─── Dataset

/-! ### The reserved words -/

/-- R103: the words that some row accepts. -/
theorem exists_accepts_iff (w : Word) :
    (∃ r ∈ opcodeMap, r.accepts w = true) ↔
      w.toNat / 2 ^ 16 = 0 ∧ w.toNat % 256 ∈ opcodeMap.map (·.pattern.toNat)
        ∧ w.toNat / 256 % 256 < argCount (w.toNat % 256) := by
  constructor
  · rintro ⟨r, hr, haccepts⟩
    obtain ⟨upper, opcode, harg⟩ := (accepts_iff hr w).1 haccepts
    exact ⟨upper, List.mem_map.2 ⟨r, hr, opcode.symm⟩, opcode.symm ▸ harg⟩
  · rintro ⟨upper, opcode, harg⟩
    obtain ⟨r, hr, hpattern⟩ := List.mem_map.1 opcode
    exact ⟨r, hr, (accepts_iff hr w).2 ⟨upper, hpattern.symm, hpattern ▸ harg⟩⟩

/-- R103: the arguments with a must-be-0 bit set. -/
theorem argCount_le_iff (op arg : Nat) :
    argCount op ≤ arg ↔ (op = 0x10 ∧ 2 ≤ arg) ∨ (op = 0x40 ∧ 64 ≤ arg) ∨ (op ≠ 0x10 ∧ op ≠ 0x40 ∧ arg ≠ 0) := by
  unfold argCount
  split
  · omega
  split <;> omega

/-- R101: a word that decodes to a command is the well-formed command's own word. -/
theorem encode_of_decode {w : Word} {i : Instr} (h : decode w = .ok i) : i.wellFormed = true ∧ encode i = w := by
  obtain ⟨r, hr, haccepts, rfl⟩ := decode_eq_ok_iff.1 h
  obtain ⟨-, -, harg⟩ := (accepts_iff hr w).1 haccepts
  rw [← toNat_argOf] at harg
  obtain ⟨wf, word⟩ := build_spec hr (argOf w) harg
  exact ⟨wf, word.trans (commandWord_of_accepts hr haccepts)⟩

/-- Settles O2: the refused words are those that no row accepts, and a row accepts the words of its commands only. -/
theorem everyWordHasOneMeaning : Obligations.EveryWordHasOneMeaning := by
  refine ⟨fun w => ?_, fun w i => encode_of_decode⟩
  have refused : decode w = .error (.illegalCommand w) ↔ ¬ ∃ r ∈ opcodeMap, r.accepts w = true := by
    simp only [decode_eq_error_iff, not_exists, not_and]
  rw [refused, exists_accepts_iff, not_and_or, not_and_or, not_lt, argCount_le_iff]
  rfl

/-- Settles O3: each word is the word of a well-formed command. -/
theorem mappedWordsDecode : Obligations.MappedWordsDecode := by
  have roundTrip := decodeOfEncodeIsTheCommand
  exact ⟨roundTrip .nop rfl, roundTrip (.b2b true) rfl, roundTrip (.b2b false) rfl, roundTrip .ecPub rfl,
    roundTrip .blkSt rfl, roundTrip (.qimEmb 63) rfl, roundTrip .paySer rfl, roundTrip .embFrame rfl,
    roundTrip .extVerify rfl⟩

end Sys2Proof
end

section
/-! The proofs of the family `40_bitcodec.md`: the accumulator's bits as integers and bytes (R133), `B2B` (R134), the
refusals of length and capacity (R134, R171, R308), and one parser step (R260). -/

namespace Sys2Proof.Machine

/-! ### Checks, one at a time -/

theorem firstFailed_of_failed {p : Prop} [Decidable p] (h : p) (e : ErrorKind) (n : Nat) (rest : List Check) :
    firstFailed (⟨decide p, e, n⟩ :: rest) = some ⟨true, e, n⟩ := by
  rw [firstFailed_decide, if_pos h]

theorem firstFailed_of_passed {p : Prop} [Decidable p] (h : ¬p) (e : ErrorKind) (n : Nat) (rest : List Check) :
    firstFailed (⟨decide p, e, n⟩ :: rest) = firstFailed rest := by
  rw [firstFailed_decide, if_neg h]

──────

Task to carry out:
Copy the whole listing once more, exactly.

Response area:
/-! ### The reserved words -/

/-- R103: the words that some row accepts. -/
theorem exists_accepts_iff (w : Word) :
    (∃ r ∈ opcodeMap, r.accepts w = true) ↔
      w.toNat / 2 ^ 16 = 0 ∧ w.toNat % 256 ∈ opcodeMap.map (·.pattern.toNat)
        ∧ w.toNat / 256 % 256 < argCount (w.toNat % 256) := by
  constructor
  · rintro ⟨r, hr, haccepts⟩
    obtain ⟨upper, opcode, harg⟩ := (accepts_iff hr w).1 haccepts
    exact ⟨upper, List.mem_map.2 ⟨r, hr, opcode.symm⟩, opcode.symm ▸ harg⟩
  · rintro ⟨upper, opcode, harg⟩
    obtain ⟨r, hr, hpattern⟩ := List.mem_map.1 opcode
    exact ⟨r, hr, (accepts_iff hr w).2 ⟨upper, hpattern.symm, hpattern ▸ harg⟩⟩

/-- R103: the arguments with a must-be-0 bit set. -/
theorem argCount_le_iff (op arg : Nat) :
    argCount op ≤ arg ↔ (op = 0x10 ∧ 2 ≤ arg) ∨ (op = 0x40 ∧ 64 ≤ arg) ∨ (op ≠ 0x10 ∧ op ≠ 0x40 ∧ arg ≠ 0) := by
  unfold argCount
  split
  · omega
  split <;> omega

/-- R101: a word that decodes to a command is the well-formed command's own word. -/
theorem encode_of_decode {w : Word} {i : Instr} (h : decode w = .ok i) : i.wellFormed = true ∧ encode i = w := by
  obtain ⟨r, hr, haccepts, rfl⟩ := decode_eq_ok_iff.1 h
  obtain ⟨-, -, harg⟩ := (accepts_iff hr w).1 haccepts
  rw [← toNat_argOf] at harg
  obtain ⟨wf, word⟩ := build_spec hr (argOf w) harg
  exact ⟨wf, word.trans (commandWord_of_accepts hr haccepts)⟩

/-- Settles O2: the refused words are those that no row accepts, and a row accepts the words of its commands only. -/
theorem everyWordHasOneMeaning : Obligations.EveryWordHasOneMeaning := by
  refine ⟨fun w => ?_, fun w i => encode_of_decode⟩
  have refused : decode w = .error (.illegalCommand w) ↔ ¬ ∃ r ∈ opcodeMap, r.accepts w = true := by
    simp only [decode_eq_error_iff, not_exists, not_and]
  rw [refused, exists_accepts_iff, not_and_or, not_and_or, not_lt, argCount_le_iff]
  rfl

/-- Settles O3: each word is the word of a well-formed command. -/
theorem mappedWordsDecode : Obligations.MappedWordsDecode := by
  have roundTrip := decodeOfEncodeIsTheCommand
  exact ⟨roundTrip .nop rfl, roundTrip (.b2b true) rfl, roundTrip (.b2b false) rfl, roundTrip .ecPub rfl,
    roundTrip .blkSt rfl, roundTrip (.qimEmb 63) rfl, roundTrip .paySer rfl, roundTrip .embFrame rfl,
    roundTrip .extVerify rfl⟩

end Sys2Proof
end

section
/-! The proofs of the family `40_bitcodec.md`: the accumulator's bits as integers and bytes (R133), `B2B` (R134), the
refusals of length and capacity (R134, R171, R308), and one parser step (R260). -/

namespace Sys2Proof.Machine

/-! ### Checks, one at a time -/

theorem firstFailed_of_failed {p : Prop} [Decidable p] (h : p) (e : ErrorKind) (n : Nat) (rest : List Check) :
    firstFailed (⟨decide p, e, n⟩ :: rest) = some ⟨true, e, n⟩ := by
  rw [firstFailed_decide, if_pos h]

theorem firstFailed_of_passed {p : Prop} [Decidable p] (h : ¬p) (e : ErrorKind) (n : Nat) (rest : List Check) :
    firstFailed (⟨decide p, e, n⟩ :: rest) = firstFailed rest := by
  rw [firstFailed_decide, if_neg h]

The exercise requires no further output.